Some people could say that Good Times was an example of poor Black people being exploited for laughter. But for many, this was the first time they were seeing an all-Black cast on a night time sitcom. Seeing that portrayal was important, particularly to show creator Norman Lear, who himself grew up during the Great Depression.  In that way, it did what no show had done before—give a glimpse to the experience of some Black people living in poverty. However, while necessary, it still did not tell the full story of the Black experience in America. “Good Times got positive reviews from the Black press; [many] said that it looked at the reality of black life,” Norman Lear said in an interview. “But after about a year and a half, people started to wonder why we weren’t looking at other aspects of Black life.”

In addition to showing how poverty effects youth, The Wire relied on another trope we often see – the bad Black mother. Whether the mother is absent due to drug abuse like in the case of Dukie, or when they are verbally abusing and forcing their child to join a gang and sell drugs in the case of De’Londa Brice. Perhaps there are youth who experienced this in cities like Baltimore, but it was a dangerous portrayal—especially when poor Black women are often painted in mainstream media as bad mothers. We saw this recently in the story of Shanesha Taylor, the woman who left her children in the car while she went to a job interview; and Debra Harrell, who was arrested after leaving her nine-year-old daughter in the nearby park so she could work her shift at McDonald’s. Our own First Lady Michelle Obama was also left making a hard decision—at the White House Summit on Working Families, she recounted the story of having to take her daughter with her on a job interview because she did not have child care.

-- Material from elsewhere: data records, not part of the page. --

/-! ### Pages (R63, R378) -/

/-- The page of a piece is translated afresh when the command comes to it, in place of the one that it had in hand: of its source or its
destination, of elements or of scale bytes; or the check that fails (R63, R378). -/
def reachPage (s : State) (c : Cmd) (e : Option Nat × Piece) : State × Except (Cause × Nat × Nat) Cmd :=
  if c.inHand e then (s, .ok c)
  else match engineXlat s c e.2.ptr e.2.size e.1.isNone e.1.isSome with
    | (s1, .error f) => (s1, .error f)
    | (s1, .ok x) =>
      let other (y : Xlat) : Bool := y.scale != x.scale
      (s1, .ok (if e.1.isNone then { c with sx := x :: c.sx.filter other } else { c with dx := x :: c.dx.filter other }))

/-- Read one piece: a page past the end of the LM, or a poisoned word on its way to REM or HST, ends the command, to REM once the packets
before it are formed; what a poisoned index reads as is left open (L36). -/
def State.loadPiece (s : State) (c : Cmd) (p : Piece) : State :=
  let take (t : State) (v : Option (List Byte)) : State := t.setCmd c.id (fun x => { x with loaded := x.loaded ++ [(p.key, v)] })
  let index := c.isIndex p
  if index ∧ 0x60000 < ptrOff p.ptr + 4 then
    s.faultCmd c .translate (BitVec.ofNat 64 (lmAddr c.core 0x60000)) accSrc 4 0x02 0
  else
    let a := if index then p.ptr.toNat else ((xlatFor c.sx p.ptr p.size).map (·.phys' p.ptr)).getD 0
    match engineRead s a p.size with
    | (s1, none) =>
      if index then take s1 (some ((List.range 4).map (fun i => Config.poisonByte (a + i) s.ticks)))
      else if c.tooEarly s p.key then s
      else if c.toRem ∨ ptrSpace c.dst = 5 then s1.faultCmd c .poison (c.firstIn s p.ptr true) accSrc 8 0x20 0 else take s1 none
    | (s1, some b) => take s1 (some b)

/-- Write one piece. A scale byte to a poisoned word is not performed (R381). A word read for it alone is used up. -/
def State.writePiece (s : State) (c : Cmd) (u : Nat) (p : Piece) : State :=
  let a := ((xlatFor c.dx p.ptr p.size).map (·.phys' p.ptr)).getD 0
  let s1 :=
    if s.refusesWrite a p.size ∧ (c.result s u p).isSome then
      s.raiseFor c ⟨.poison, p.ptr, accInfo accDst p.size, BitVec.ofNat 64 (c.page * 256 + c.opcode), whyInfo 0x20 2 0, s.now⟩
    else engineWrite s a p.size (c.result s u p)
  s1.setCmd c.id (fun x =>
    { x with moved := insertNat x.moved p.key,
             loaded := match c.kind with | .convert .. => x.loaded | _ => x.loaded.filter (fun e => e.1 != p.key) })

/-- ENGINE_PAGE_BOUNDARY (R63, R302): the command id reads or writes the n-th of the words that it may, in no fixed order, after the
translation of the page that it comes to; a page that fails ends it. With nothing left to do in its pages it pauses for a shootdown; a row
that is done gives way to the next. Words to REM leave as packets through the channel, also of a command that pauses. -/
def execEnginePageBoundary (s : State) : Out State :=
  match s.cmd? s.arg.id with
  | none => .next s
  | some c =>
    if (c.state ≠ .active ∧ c.state ≠ .paused) ∨ (c.state = .paused ∧ s.shooting c.job) then .next s
    else if c.units ≤ c.pos then .next (s.setCmd c.id (fun x => { x with state := .done }))
    else if (c.left s).isEmpty ∧ !c.toRem then
      .next (s.setCmd c.id (fun x => { x with pos := min (c.rowEnd c.pos) c.units, moved := [], loaded := [] }))
    else
      let es := c.choices s
      match es[s.arg.sel % max es.length 1]? with
      | none => .next (s.setCmd c.id (fun x =>
          if s.shooting c.job then { x with state := .paused, sx := [], dx := [] } else { x with state := .active }))
      | some e => match reachPage s c e with
        | (s1, .error (cause, reason, level)) =>
          .next (if c.tooEarly s e.2.key then s.setCmd c.id (fun x => { x with state := .active })
            else s1.faultCmd c cause (c.firstIn s e.2.ptr e.1.isNone) (if e.1.isNone then accSrc else accDst) 8 reason level)
        | (s1, .ok c1) =>
          let s2 := s1.setCmd c.id (fun _ => { c1 with state := .active })
          .next (match e.1 with
            | none => s2.loadPiece c1 e.2
            | some u => s2.writePiece c1 u e.2)

/-- ENGINE_COMMAND_COMPLETE (R302, R305): a command whose every word has moved credits its counter. -/
def execEngineCommandComplete (s : State) : Out State :=
  match s.cmd? s.arg.id with
  | some c => if c.state = .done then .next (s.finishCmd c) else .next s
  | none => .next s

/-- CPYR_RESERVE (R71, R305): the first waiting CPYR of its ring reserves once enough slots are free. -/
def execCpyrReserve (s : State) : Out State :=
  match s.cmd? s.arg.id with
  | none => .next s
  | some c =>
    match c.kind with
    | .ring core ring n _ _ _ _ =>
      let r := s.ring core ring
      if c.state = .reserving ∧ r.waiting.head? = some c.id ∧ n ≤ r.free then .next (s.reserveSlots c) else .next s
    | _ => .next s

end Sys2Proof.Machine
end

So often mainstream media tells us that Black women in general and working Black women in particular are bad mothers—forced to juggle responsibilities and “putting their kids first.”  It’s no surprise that television shows would tell us the same.

Seeing stories of Black people who did not live in poverty were scarce until the 80s, when The Cosby Show debuted. Cliff and Clair Huxtable were an upper-middle class, college educated family with five children—a powerful image that flew in the face of the Reagan-era myth of welfare queens and crackheads. In fact, the show was originally attended to be about a working class Black family, but Bill Cosby had a better idea:

But before the pilot was shot, Cosby returned to Carsey and Werner with a different idea: His character would be a doctor instead, and the show would be about an upper-class black family rather than a blue-collar one. […] The Huxtable clan grew from six members to seven when a new eldest daughter, Sondra (Sabrina LeBeauf), returned from college, an idea born of Cosby’s desire to show the family having successfully shepherded a child to a higher education. The producers hired Dr. Alvin Poussaint, a noted psychiatrist whose work focuses on the nuances of raising black children, to act as a consultant and give notes on scripts. The writing took shape around these new ideas, and the series found many of its episodes playing with ideas of how being raised by two successful, moneyed parents shaped the children, for better and for worse.

Later, A Different World showed another image of Black youth –this time as students at the fictional Hillman College. It was a direct response to the stereotype that Black youth weren’t interested in learning or going to college.  Telling the story of poor Black people in America like in Good Times were and still are important—but just as important was sending the message that not all Black people live the same way and are not a monolith.

When portraying poverty, class, and race in America on television, representation matters. A recent study found that 82% of African Americans surveyed feel that it is important that Blacks are viewed positively in the media. We can look to TV when it shows the barriers poor people face and makes them agents of their own story. The other key piece to full portrayals of poverty on TV is shared experiences such as child rearing or paying bills. Finally, they should name real things people want like time with their family and a comfortable life. Community Change will continue to fight for policies that will help and not hurt those living in poverty, such as a higher minimum wage and Ban the Box laws. In addition, Community Change has done extensive research on these key principles and the best portrayals have these priniciples intact.  The research confirms that we lack a sustained movement to address economic inequality because “we do not speak in human terms about…barriers and possibilities for those struggling to make ends meet.”  This was written in the context of social movements, but it holds true with TV portrayals of class and poverty as well.

Part of a positive portrayal starts with honest views about what it means to be Black and poor—and not so poor—in America. It also starts with being careful not to exploit the experience of poor Blacks as fodder for laughs.